-- ==== Sys2Proof/Machine/Engine.lean ====
section
/-! DEFINITION. The fetch-decode-execute step (spec/40_engine.md R90 to R98), for either setting of
SPECULATIVE_OPERAND_READ, and running under fuel. -/

namespace Sys2Proof.Machine

/-- `n` bytes from address `a` up, in address order; the first address above 255 raises AddressFault (R93). -/
def fetchBytes (s : State) (a : Nat) : Nat → Except FaultKind (List Byte)
  | 0 => .ok []
  | n + 1 => do
    let b ← memRead a s
    let bs ← fetchBytes s (a + 1) n
    return b :: bs

/-- How many bytes after the opcode are read BEFORE decode: both with SPECULATIVE_OPERAND_READ, none without it
(R93). -/
def speculativeCount (c : Config) : Nat := if c.speculativeOperandRead then 2 else 0

/-- The opcode of a byte, else IllegalOpcode with the byte (R92, R161). -/
def decodeOpcode (b0 : Byte) : Except FaultKind Opcode :=
  match opcodeOf? b0 with
  | some op => .ok op
  | none => .error (.illegalOpcode b0)

/-- The fault a rejection of the decoder stands for, for an opcode byte at `pc` (R91 to R93).  `fetch` gives the
decoder exactly the bytes the opcode has, so it never sees one. -/
def decodeFault (pc : Nat) : DecodeError → FaultKind
  | .noOpcode => .addressFault pc
  | .illegalOpcode b0 => .illegalOpcode b0
  | .missingOperand i => .addressFault (pc + i)

/-- The instruction of the bytes fetched. -/
def decodeFetched (pc : Nat) (bytes : List Byte) : Except FaultKind Instr :=
  match decode bytes with
  | .ok (i, _) => .ok i
  | .error e => .error (decodeFault pc e)

/-- Opcode fetch (R91), the speculative operand read (R93), decode (R92) and operand fetch (R93), in the order of
R97. -/
def fetch (c : Config) (s : State) : Except FaultKind Instr := do
  let b0 ← memRead s.pc s
  let _ ← fetchBytes s (s.pc + 1) (speculativeCount c)
  let op ← decodeOpcode b0
  let operands ← fetchBytes s (s.pc + 1) (operandCount (formatOf op))
  decodeFetched s.pc (b0 :: operands)

/-- The whole step (R97): it exists only while the engine is RUNNING (R90; assumption 2). -/
def stepWith (c : Config) (s : State) : Result :=
  match s.status with
  | .halted => .fault .engineHalted
  | .faulted => .fault .engineFaulted
  | .running =>
    match fetch c s with
    | .error f => raise f s
    | .ok i => exec i s

/-- The result of a run under fuel.  Running out of fuel is "not yet ended", never a final state (R98, R195). -/
inductive RunResult where
  /-- The run state left RUNNING: HALTED or FAULTED. -/
  | ended (s : State)
  /-- The fuel ran out in a RUNNING state. -/
  | notEnded (s : State)
deriving DecidableEq, Repr

/-- Steps until the run state leaves RUNNING (R192), at most `fuel` of them. -/
def runWith (c : Config) : Nat → State → RunResult
  | 0, s => if s.status = .running then .notEnded s else .ended s
  | fuel + 1, s =>
    match stepWith c s with
    | .next t => runWith c fuel t
    | .fault _ => .ended s
    | .refused _ => .ended s

end Sys2Proof.Machine
end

## WHAT THE EXERCISE ASKS
At the line containing "def decodeFetched (pc", start transcribing exactly, and continue through the last line of the listing. Stop there and add nothing.

## TASK SOLUTION
def decodeFetched (pc : Nat) (bytes : List Byte) : Except FaultKind Instr :=
  match decode bytes with
  | .ok (i, _) => .ok i
  | .error e => .error (decodeFault pc e)

/-- Opcode fetch (R91), the speculative operand read (R93), decode (R92) and operand fetch (R93), in the order of
R97. -/
def fetch (c : Config) (s : State) : Except FaultKind Instr := do
  let b0 ← memRead s.pc s
  let _ ← fetchBytes s (s.pc + 1) (speculativeCount c)
  let op ← decodeOpcode b0
  let operands ← fetchBytes s (s.pc + 1) (operandCount (formatOf op))
  decodeFetched s.pc (b0 :: operands)

/-- The whole step (R97): it exists only while the engine is RUNNING (R90; assumption 2). -/
def stepWith (c : Config) (s : State) : Result :=
  match s.status with
  | .halted => .fault .engineHalted
  | .faulted => .fault .engineFaulted
  | .running =>
    match fetch c s with
    | .error f => raise f s
    | .ok i => exec i s

/-- The result of a run under fuel.  Running out of fuel is "not yet ended", never a final state (R98, R195). -/
inductive RunResult where
  /-- The run state left RUNNING: HALTED or FAULTED. -/
  | ended (s : State)
  /-- The fuel ran out in a RUNNING state. -/
  | notEnded (s : State)
deriving DecidableEq, Repr

/-- Steps until the run state leaves RUNNING (R192), at most `fuel` of them. -/
def runWith (c : Config) : Nat → State → RunResult
  | 0, s => if s.status = .running then .notEnded s else .ended s
  | fuel + 1, s =>
    match stepWith c s with
    | .next t => runWith c fuel t
    | .fault _ => .ended s
    | .refused _ => .ended s

end Sys2Proof.Machine
end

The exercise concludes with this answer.